-- ==== Sys2Proof/Safety.lean ====
section
/-! DEFINITION. What the spec says holds in every reachable state: register ranges (spec/10_state.md R32, R34 to R37), published
frame shapes (spec/44_validators.md R262, R266), the peer table's invariants (spec/45_peer_transceiver.md R308). A safe run is one
whose states all meet `Inv`; from such a state no step faults and none is refused. -/

namespace Sys2Proof.Machine

/-- A decoder unit with buffers of `size` bytes: IDX below the buffer size (R32, R34), buffers in canonical form and in range
(R80). -/
structure DecoderInv (size : Nat) (d : Decoder) : Prop where
  idxBelow : d.idx.toNat < size
  workWf : d.work.wf = true
  workBelow : d.work.below size = true
  stableWf : d.stable.wf = true
  stableBelow : d.stable.below size = true

/-- The CRSF unit: TARGET is 4..64 once set and above IDX while a payload is being collected (R35, R174), a published frame has
4..64 bytes (R262), CH holds 11-bit values (R35). -/
structure CrsfInv (u : CrsfUnit) : Prop where
  dec : DecoderInv crsfBuf u.dec
  target : u.target = 0 ∨ (4 ≤ u.target.toNat ∧ u.target.toNat ≤ crsfBuf)
  collecting : 2 ≤ u.dec.idx.toNat → u.dec.idx.toNat < u.target.toNat
  slen : u.dec.slen.toNat ≤ crsfBuf
  published : u.dec.empty = false → 4 ≤ u.dec.slen.toNat
  channels : ∀ i : Fin crsfChCount, u.ch[i].toNat < 2 ^ 11

/-- The SBUS unit: a published frame has 25 bytes (R205), CH holds 11-bit values and two bits (R36). -/
structure SbusInv (u : SbusUnit) : Prop where
  dec : DecoderInv sbusFrame u.dec
  slen : u.dec.slen = 0 ∨ u.dec.slen = 25
  published : u.dec.empty = false → u.dec.slen = 25
  channels : ∀ i : Fin sbusChCount, u.ch[i].toNat < (if i.val < sbusDataChannels then 2 ^ 11 else 2)

/-- The IBUS unit: the latched registers are those of one model (R37, R232), IDX is below SIZE while a frame is in progress, a
published frame is one of the two shapes of R266, CH holds 12-bit values (R37). -/
structure IbusInv (u : IbusUnit) : Prop where
  dec : DecoderInv ibusBuf u.dec
  latch :
    (u.model = .none ∧ u.offset = 0 ∧ u.size = 0 ∧ u.seed = 0 ∧ u.dec.idx = 0) ∨
    (u.model = .ia6b ∧ u.offset = 2 ∧ (u.size = 32 ∨ u.size = 4) ∧ u.seed = 0xFFFF) ∨
    (u.model = .ia6 ∧ u.offset = 1 ∧ u.size = 31 ∧ u.seed = 0)
  collecting : u.dec.idx ≠ 0 → u.dec.idx.toNat < u.size.toNat
  published :
    (u.dec.slen = 0 ∧ u.soffset = 0 ∧ u.sseed = 0 ∧ u.dec.empty = true) ∨
    (u.dec.slen = 32 ∧ u.soffset = 2 ∧ u.sseed = 0xFFFF) ∨
    (u.dec.slen = 31 ∧ u.soffset = 1 ∧ u.sseed = 0)
  channels : ∀ i : Fin ibusChCount, u.ch[i].toNat < 2 ^ 12

/-- A slot: LEN ≤ CAP ≤ PT_CAP_MAX (R308 item 2), its buffer in canonical form and in range (R80). -/
structure SlotInv (k : Slot) : Prop where
  lenCap : k.len.toNat ≤ k.cap.toNat
  capMax : k.cap.toNat ≤ ptCapMax
  bufWf : k.buf.wf = true
  bufBelow : k.buf.below ptCapMax = true

/-- A slot's address (R281, R308 item 3): ZERO_ADDR while unset, neither ZERO_ADDR nor BCAST_ADDR once set. -/
def addrConsistent (k : Slot) : Prop :=
  (k.aset = false → k.addr = zeroAddr) ∧ (k.aset = true → k.addr ≠ zeroAddr ∧ k.addr ≠ bcastAddr)

/-- The transceiver (R308): the broadcast and the reserved slot are as at reset, RXEN keeps its constant (R40), the addresses are
consistent and distinct, no announcement has sends left unless it is in progress. -/
structure TransceiverInv (t : Transceiver) : Prop where
  bcast : t.bcast = Slot.resetBcast
  rsv : t.rsv = Slot.resetOther
  pri : SlotInv t.pri
  sec : SlotInv t.sec
  priAddr : addrConsistent t.pri
  secAddr : addrConsistent t.sec
  distinct : t.pri.aset = true → t.sec.aset = true → t.pri.addr ≠ t.sec.addr
  rxen : t.pri.rxen = true ∧ t.sec.rxen = true
  announcement : t.bidActive = false ↔ t.bidLeft = 0

/-- A blocked WAIT waits for a signal that exists (R42, R282). -/
def pendingWaitOk (w : PendingWait) : Prop := ∀ p, w.target = .peer p → receives p = true

/-- The whole state. The consumer is in at most one command (R298 corner cases). -/
structure Inv (s : State) : Prop where
  crsf : CrsfInv s.crsf
  sbus : SbusInv s.sbus
  ibus : IbusInv s.ibus
  pt : TransceiverInv s.pt
  waiting : ∀ w, s.waiting = some w → pendingWaitOk w
  oneCommand : s.pt.bidActive = true → s.waiting = none

/-! ## Terms the statements use -/

/-- `fail S` (00_scope.md R12, 60_exceptions.md R409): the command ended with a status other than OK, returned some value (log 6)
and changed no state of the block. -/
def Failed (s : State) (st : Status) (s' : State) : Prop :=
  ∃ v, s' = { s with reply := some ⟨st, v, []⟩, freeCount := s.freeCount + 1 }

/-- The command belongs to the CRSF unit (30_encoding.md R110, opcodes 0x1_). -/
def isCrsf : Instr → Bool
  | .crsfFeed _ | .crsfUnpack | .crsfChraw _ | .crsfChpwm _ | .crsfStatus _ | .crsfTake | .crsfWait _ => true
  | _ => false

/-- The command belongs to the SBUS unit (opcodes 0x2_). -/
def isSbus : Instr → Bool
  | .sbusFeed _ | .sbusUnpack | .sbusChraw _ | .sbusChpwm _ | .sbusStatus _ | .sbusTake | .sbusWait _ => true
  | _ => false

/-- The command belongs to the IBUS unit (opcodes 0x3_). -/
def isIbus : Instr → Bool
  | .ibusFeed _ | .ibusUnpack | .ibusChraw _ | .ibusChpwm _ | .ibusStatus _ | .ibusTake | .ibusWait _ | .ibusGetmodel => true
  | _ => false

/-- The command belongs to the validators or the codec (opcodes 0x4_ and 0x5_). -/
def isPure : Instr → Bool
  | .valCrc8 _ _ | .valSum16 _ | .fpcDecode _ | .fpcEncode _ => true
  | _ => false

/-- The words of a row of spec/opcode_table.json: C with C &&& mask = pattern (30_encoding.md R110, R111). -/
structure OpcodeRow where
  pattern : Word
  mask    : Word

/-- The match and mask columns of spec/opcode_table.json, in its order. -/
def opcodeRows : List OpcodeRow :=
  [⟨0x10000000, 0xFFFFFF00⟩, ⟨0x11000000, 0xFFFFFFFF⟩, ⟨0x12000000, 0xFFFFFF00⟩, ⟨0x13000000, 0xFFFFFF00⟩,
   ⟨0x14000000, 0xFFFFFF00⟩, ⟨0x15000000, 0xFFFFFFFF⟩, ⟨0x16000000, 0xFFFFFFFE⟩,
   ⟨0x20000000, 0xFFFFFF00⟩, ⟨0x21000000, 0xFFFFFFFF⟩, ⟨0x22000000, 0xFFFFFF00⟩, ⟨0x23000000, 0xFFFFFF00⟩,
   ⟨0x24000000, 0xFFFFFF00⟩, ⟨0x25000000, 0xFFFFFFFF⟩, ⟨0x26000000, 0xFFFFFFFE⟩,
   ⟨0x30000000, 0xFFFFFF00⟩, ⟨0x31000000, 0xFFFFFFFF⟩, ⟨0x32000000, 0xFFFFFF00⟩, ⟨0x33000000, 0xFFFFFF00⟩,
   ⟨0x34000000, 0xFFFFFF00⟩, ⟨0x35000000, 0xFFFFFFFF⟩, ⟨0x36000000, 0xFFFFFFFE⟩, ⟨0x37000000, 0xFFFFFFFF⟩,
   ⟨0x40000000, 0xFFFF0000⟩, ⟨0x41000000, 0xFFFFFFFF⟩, ⟨0x50000000, 0xFFFFFFFF⟩, ⟨0x51000000, 0xFFFFFFFF⟩,
   ⟨0x60000000, 0xFFFEFF00⟩, ⟨0x61000000, 0xFFFFFFFF⟩, ⟨0x62000000, 0xFFFCFF00⟩, ⟨0x63000000, 0xFFFF0000⟩,
   ⟨0x64000000, 0xFF1F0000⟩, ⟨0x65000000, 0xFF000000⟩, ⟨0x66000000, 0xFFFFFFFF⟩, ⟨0x67000000, 0xFFFFFFFF⟩,
   ⟨0x68000000, 0xFFFFFCFF⟩, ⟨0x69000000, 0xFFFFFCFE⟩, ⟨0x6A000000, 0xFFFFFC00⟩, ⟨0x6B000000, 0xFFFFFCFF⟩,
   ⟨0x6C000000, 0xFFFFFFFF⟩, ⟨0x6D000000, 0xFFFFFFFF⟩]

/-- C spells a command: some row matches it (R111 from its complement). -/
def spellsCommand (c : Word) : Prop := ∃ r ∈ opcodeRows, c &&& r.mask = r.pattern

/-- The data bytes that follow a word C, by its opcode (R100, R111): 4 for W4, 6 for W6, 2 + 6·A for R, L for S, 6 + L for X. -/
def dataBytesAfter (c : Word) : Nat :=
  match c.toNat / 2 ^ 24 with
  | 0x41 => 4
  | 0x50 => 4
  | 0x51 => 4
  | 0x60 => 2
  | 0x61 => 6
  | 0x62 => 2 + 6 * (c.toNat / 2 ^ 17 % 2)
  | 0x63 => 6 + c.toNat % 2 ^ 16
  | 0x64 => c.toNat % 2 ^ 16
  | _ => 0

end Sys2Proof.Machine
end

━━━━━━━━━━━━━━━━━━━━━━━━━━━━━━

◆ **Exercise**:
Reproduce, line for line, the material, starting at its first line, and end once the line holding "(u.model = .ia6 ∧" has been output.

◆ **Result of this exercise**:
-- ==== Sys2Proof/Safety.lean ====
section
/-! DEFINITION. What the spec says holds in every reachable state: register ranges (spec/10_state.md R32, R34 to R37), published
frame shapes (spec/44_validators.md R262, R266), the peer table's invariants (spec/45_peer_transceiver.md R308). A safe run is one
whose states all meet `Inv`; from such a state no step faults and none is refused. -/

namespace Sys2Proof.Machine

/-- A decoder unit with buffers of `size` bytes: IDX below the buffer size (R32, R34), buffers in canonical form and in range
(R80). -/
structure DecoderInv (size : Nat) (d : Decoder) : Prop where
  idxBelow : d.idx.toNat < size
  workWf : d.work.wf = true
  workBelow : d.work.below size = true
  stableWf : d.stable.wf = true
  stableBelow : d.stable.below size = true

/-- The CRSF unit: TARGET is 4..64 once set and above IDX while a payload is being collected (R35, R174), a published frame has
4..64 bytes (R262), CH holds 11-bit values (R35). -/
structure CrsfInv (u : CrsfUnit) : Prop where
  dec : DecoderInv crsfBuf u.dec
  target : u.target = 0 ∨ (4 ≤ u.target.toNat ∧ u.target.toNat ≤ crsfBuf)
  collecting : 2 ≤ u.dec.idx.toNat → u.dec.idx.toNat < u.target.toNat
  slen : u.dec.slen.toNat ≤ crsfBuf
  published : u.dec.empty = false → 4 ≤ u.dec.slen.toNat
  channels : ∀ i : Fin crsfChCount, u.ch[i].toNat < 2 ^ 11

/-- The SBUS unit: a published frame has 25 bytes (R205), CH holds 11-bit values and two bits (R36). -/
structure SbusInv (u : SbusUnit) : Prop where
  dec : DecoderInv sbusFrame u.dec
  slen : u.dec.slen = 0 ∨ u.dec.slen = 25
  published : u.dec.empty = false → u.dec.slen = 25
  channels : ∀ i : Fin sbusChCount, u.ch[i].toNat < (if i.val < sbusDataChannels then 2 ^ 11 else 2)

/-- The IBUS unit: the latched registers are those of one model (R37, R232), IDX is below SIZE while a frame is in progress, a
published frame is one of the two shapes of R266, CH holds 12-bit values (R37). -/
structure IbusInv (u : IbusUnit) : Prop where
  dec : DecoderInv ibusBuf u.dec
  latch :
    (u.model = .none ∧ u.offset = 0 ∧ u.size = 0 ∧ u.seed = 0 ∧ u.dec.idx = 0) ∨
    (u.model = .ia6b ∧ u.offset = 2 ∧ (u.size = 32 ∨ u.size = 4) ∧ u.seed = 0xFFFF) ∨
    (u.model = .ia6 ∧ u.offset = 1 ∧ u.size = 31 ∧ u.seed = 0)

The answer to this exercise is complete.